RECORDS PROVIDED Block Start

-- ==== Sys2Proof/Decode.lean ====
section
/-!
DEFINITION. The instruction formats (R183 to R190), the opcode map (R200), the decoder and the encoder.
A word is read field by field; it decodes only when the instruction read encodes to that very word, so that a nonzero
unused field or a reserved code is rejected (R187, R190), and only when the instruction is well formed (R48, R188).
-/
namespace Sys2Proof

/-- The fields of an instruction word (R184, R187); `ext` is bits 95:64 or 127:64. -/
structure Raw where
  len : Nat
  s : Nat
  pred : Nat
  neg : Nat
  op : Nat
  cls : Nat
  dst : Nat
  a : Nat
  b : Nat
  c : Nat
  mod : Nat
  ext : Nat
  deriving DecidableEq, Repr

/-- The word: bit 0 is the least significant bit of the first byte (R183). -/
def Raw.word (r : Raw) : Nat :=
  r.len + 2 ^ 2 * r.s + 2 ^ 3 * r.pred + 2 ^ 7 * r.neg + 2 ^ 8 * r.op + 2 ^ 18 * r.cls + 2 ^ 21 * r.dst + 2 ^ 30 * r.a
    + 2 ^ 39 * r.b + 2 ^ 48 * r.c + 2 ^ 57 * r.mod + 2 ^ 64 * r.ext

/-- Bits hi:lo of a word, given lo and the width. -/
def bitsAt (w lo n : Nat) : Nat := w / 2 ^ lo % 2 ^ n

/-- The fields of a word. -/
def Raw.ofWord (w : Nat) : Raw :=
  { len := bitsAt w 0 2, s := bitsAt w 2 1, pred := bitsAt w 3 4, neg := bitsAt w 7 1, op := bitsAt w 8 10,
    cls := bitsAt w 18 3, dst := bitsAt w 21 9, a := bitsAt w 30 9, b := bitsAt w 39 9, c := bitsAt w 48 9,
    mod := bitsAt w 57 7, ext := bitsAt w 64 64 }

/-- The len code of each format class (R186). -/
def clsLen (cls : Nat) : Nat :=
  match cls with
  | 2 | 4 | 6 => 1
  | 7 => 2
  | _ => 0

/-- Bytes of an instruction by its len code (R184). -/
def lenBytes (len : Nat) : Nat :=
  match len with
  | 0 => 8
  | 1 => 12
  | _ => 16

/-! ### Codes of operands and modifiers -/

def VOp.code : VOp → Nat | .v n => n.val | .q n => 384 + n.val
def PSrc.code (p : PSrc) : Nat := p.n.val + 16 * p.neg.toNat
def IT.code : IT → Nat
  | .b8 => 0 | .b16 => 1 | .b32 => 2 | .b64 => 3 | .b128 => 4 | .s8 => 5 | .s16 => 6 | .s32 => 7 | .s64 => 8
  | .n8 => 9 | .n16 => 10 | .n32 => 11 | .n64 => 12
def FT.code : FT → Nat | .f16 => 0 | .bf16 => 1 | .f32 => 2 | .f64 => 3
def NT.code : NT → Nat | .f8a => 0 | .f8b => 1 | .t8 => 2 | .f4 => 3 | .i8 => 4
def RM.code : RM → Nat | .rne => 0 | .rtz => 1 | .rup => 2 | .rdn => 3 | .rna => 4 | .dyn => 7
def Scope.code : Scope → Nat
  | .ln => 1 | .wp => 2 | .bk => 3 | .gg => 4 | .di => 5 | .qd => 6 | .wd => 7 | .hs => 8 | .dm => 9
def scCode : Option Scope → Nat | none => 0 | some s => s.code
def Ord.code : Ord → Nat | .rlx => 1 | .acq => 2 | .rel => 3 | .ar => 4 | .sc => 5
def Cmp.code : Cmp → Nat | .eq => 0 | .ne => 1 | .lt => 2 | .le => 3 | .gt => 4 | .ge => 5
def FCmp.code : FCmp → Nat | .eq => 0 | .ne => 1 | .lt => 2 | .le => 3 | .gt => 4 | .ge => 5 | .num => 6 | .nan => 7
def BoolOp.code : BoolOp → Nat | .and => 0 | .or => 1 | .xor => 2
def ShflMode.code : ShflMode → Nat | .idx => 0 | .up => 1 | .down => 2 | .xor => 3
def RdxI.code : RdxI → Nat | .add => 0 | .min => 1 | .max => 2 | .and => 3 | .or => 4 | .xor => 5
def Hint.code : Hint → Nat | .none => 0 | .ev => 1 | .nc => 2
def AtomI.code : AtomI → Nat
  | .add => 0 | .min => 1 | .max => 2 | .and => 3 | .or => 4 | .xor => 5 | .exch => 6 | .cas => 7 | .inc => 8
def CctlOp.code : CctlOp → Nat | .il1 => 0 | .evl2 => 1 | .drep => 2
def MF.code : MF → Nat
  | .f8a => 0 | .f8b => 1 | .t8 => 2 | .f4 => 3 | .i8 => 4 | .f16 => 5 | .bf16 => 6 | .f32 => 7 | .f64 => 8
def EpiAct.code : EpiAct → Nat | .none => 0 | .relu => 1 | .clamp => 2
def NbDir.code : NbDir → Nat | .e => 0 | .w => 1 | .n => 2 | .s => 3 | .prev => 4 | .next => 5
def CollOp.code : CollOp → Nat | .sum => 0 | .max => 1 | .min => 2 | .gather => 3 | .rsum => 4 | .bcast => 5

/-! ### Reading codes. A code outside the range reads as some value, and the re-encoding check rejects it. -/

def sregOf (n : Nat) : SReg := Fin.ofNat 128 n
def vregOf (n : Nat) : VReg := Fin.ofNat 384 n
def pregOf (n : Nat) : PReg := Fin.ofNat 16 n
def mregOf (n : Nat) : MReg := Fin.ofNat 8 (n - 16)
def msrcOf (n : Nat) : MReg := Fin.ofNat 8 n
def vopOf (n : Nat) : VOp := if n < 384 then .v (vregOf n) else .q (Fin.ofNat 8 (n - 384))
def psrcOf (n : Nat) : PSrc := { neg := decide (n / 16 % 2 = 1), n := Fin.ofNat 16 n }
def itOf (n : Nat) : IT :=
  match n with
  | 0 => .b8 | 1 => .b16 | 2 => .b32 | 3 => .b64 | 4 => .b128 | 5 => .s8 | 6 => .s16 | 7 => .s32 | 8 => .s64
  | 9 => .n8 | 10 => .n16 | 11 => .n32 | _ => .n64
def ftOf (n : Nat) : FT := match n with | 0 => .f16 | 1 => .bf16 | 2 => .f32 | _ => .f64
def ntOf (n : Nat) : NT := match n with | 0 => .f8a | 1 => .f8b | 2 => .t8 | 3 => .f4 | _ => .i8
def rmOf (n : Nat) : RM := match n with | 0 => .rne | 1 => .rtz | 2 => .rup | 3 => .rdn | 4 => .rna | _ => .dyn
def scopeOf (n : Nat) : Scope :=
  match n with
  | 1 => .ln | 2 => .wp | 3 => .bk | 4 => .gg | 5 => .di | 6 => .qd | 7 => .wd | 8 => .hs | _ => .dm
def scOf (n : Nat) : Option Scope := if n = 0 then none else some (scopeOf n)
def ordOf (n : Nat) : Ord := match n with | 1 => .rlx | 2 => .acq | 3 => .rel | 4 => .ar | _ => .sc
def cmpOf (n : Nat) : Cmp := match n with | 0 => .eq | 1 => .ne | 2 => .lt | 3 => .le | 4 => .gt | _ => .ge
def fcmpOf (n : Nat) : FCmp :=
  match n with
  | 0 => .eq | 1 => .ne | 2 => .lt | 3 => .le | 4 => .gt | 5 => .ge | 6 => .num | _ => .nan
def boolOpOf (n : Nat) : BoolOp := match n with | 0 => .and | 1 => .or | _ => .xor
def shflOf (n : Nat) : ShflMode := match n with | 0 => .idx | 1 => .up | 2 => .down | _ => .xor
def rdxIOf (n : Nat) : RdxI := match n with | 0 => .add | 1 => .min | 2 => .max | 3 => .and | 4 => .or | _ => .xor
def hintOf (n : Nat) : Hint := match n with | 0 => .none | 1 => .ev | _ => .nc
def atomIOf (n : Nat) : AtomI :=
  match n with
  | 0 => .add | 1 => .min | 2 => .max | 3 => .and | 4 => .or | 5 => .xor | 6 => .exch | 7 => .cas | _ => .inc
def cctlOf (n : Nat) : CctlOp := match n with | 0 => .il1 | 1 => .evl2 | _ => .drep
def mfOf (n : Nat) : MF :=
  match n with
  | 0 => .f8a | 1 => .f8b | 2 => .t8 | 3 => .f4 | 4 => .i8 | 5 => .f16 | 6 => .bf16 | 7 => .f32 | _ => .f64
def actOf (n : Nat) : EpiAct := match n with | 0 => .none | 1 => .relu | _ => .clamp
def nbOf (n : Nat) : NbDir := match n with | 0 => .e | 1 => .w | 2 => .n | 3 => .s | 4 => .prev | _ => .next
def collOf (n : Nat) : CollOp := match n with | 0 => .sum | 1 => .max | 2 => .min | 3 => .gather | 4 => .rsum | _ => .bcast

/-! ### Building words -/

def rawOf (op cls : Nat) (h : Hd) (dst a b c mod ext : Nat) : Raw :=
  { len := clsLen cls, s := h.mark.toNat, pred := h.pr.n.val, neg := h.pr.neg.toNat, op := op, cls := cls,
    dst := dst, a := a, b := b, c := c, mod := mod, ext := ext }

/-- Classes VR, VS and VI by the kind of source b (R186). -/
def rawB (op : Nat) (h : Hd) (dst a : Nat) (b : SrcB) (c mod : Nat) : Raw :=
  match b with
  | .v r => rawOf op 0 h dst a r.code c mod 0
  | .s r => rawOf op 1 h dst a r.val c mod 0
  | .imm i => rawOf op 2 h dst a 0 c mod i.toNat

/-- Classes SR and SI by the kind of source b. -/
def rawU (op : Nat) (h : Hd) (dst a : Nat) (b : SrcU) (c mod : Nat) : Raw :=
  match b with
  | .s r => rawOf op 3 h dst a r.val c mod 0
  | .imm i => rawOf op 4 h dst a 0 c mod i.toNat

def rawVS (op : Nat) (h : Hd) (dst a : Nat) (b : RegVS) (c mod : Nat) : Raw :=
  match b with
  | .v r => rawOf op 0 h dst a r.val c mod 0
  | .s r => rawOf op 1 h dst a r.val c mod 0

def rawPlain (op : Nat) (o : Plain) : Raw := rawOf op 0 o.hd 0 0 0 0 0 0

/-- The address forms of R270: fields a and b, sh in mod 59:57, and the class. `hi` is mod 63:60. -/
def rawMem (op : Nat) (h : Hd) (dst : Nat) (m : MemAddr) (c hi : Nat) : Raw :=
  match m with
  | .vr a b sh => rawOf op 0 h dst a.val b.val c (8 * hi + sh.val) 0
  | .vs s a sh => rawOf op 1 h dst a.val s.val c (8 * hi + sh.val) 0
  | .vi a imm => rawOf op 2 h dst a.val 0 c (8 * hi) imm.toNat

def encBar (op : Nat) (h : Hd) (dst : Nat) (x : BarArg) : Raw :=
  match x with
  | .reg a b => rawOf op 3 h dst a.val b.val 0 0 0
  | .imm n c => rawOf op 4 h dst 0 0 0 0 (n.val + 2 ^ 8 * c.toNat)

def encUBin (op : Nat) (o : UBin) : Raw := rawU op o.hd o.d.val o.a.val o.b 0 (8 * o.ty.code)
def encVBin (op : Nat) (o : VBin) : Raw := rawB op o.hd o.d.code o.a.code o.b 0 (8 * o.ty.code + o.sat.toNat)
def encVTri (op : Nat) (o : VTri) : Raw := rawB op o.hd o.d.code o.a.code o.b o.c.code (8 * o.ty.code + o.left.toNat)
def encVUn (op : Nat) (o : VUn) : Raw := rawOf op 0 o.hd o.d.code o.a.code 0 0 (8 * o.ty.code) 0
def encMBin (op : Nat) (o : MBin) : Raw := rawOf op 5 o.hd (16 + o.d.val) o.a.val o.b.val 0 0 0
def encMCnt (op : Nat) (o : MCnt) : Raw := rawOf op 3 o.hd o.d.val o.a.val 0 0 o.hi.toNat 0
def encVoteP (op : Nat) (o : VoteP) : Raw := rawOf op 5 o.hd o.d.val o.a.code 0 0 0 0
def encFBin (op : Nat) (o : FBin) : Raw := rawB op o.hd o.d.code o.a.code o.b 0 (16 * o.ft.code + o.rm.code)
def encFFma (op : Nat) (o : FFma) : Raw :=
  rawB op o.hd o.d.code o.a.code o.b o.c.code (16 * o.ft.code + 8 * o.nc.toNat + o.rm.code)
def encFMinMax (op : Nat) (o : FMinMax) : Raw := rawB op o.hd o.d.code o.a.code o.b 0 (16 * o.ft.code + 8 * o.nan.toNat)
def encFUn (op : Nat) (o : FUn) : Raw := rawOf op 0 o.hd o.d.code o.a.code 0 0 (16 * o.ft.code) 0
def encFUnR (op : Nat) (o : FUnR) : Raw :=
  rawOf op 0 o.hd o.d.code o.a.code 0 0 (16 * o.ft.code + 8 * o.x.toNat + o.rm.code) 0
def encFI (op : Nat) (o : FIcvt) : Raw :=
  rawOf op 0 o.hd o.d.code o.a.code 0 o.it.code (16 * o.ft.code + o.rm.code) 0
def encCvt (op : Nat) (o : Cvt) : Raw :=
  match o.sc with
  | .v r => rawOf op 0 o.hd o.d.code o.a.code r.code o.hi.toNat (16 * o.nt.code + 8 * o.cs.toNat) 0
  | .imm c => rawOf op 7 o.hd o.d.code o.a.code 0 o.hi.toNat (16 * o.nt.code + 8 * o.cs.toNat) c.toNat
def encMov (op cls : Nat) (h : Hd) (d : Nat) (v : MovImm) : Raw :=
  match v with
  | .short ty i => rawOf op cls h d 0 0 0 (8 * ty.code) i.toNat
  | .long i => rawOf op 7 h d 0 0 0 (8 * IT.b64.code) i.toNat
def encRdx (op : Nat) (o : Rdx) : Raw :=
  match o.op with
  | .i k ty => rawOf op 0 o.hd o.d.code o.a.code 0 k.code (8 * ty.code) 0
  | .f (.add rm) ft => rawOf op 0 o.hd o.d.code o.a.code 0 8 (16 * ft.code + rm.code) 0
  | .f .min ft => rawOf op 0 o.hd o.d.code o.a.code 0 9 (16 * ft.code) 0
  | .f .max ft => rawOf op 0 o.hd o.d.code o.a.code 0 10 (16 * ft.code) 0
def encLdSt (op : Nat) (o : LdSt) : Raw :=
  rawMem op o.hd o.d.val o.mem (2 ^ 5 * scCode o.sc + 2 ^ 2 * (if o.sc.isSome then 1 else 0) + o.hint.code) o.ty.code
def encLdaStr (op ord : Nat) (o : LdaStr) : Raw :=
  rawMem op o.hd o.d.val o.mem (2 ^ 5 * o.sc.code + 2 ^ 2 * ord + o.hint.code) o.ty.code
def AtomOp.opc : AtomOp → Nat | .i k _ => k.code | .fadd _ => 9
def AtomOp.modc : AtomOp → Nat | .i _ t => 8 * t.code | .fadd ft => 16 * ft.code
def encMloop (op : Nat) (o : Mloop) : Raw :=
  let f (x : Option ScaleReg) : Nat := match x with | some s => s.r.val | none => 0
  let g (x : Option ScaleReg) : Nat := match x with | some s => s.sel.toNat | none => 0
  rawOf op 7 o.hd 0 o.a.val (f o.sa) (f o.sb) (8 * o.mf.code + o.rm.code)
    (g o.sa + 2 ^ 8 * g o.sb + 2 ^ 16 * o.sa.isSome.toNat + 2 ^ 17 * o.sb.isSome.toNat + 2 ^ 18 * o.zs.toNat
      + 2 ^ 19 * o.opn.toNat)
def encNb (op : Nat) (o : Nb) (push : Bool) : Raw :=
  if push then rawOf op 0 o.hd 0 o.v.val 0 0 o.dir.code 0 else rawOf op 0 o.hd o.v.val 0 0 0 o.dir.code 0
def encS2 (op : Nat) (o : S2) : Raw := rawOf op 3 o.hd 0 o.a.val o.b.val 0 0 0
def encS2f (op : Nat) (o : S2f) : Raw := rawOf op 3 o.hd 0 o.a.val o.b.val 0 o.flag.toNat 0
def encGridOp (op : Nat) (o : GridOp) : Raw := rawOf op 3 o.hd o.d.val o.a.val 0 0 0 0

RECORDS PROVIDED Block End

From the line that has "def encCvt (op" through the line that has "(8 * ty.code) 0", copy every line exactly as it appears above, and leave out all others.

ANSWER TO THE EXERCISE »
def encCvt (op : Nat) (o : Cvt) : Raw :=
  match o.sc with
  | .v r => rawOf op 0 o.hd o.d.code o.a.code r.code o.hi.toNat (16 * o.nt.code + 8 * o.cs.toNat) 0
  | .imm c => rawOf op 7 o.hd o.d.code o.a.code 0 o.hi.toNat (16 * o.nt.code + 8 * o.cs.toNat) c.toNat
def encMov (op cls : Nat) (h : Hd) (d : Nat) (v : MovImm) : Raw :=
  match v with
  | .short ty i => rawOf op cls h d 0 0 0 (8 * ty.code) i.toNat
  | .long i => rawOf op 7 h d 0 0 0 (8 * IT.b64.code) i.toNat
def encRdx (op : Nat) (o : Rdx) : Raw :=
  match o.op with
  | .i k ty => rawOf op 0 o.hd o.d.code o.a.code 0 k.code (8 * ty.code) 0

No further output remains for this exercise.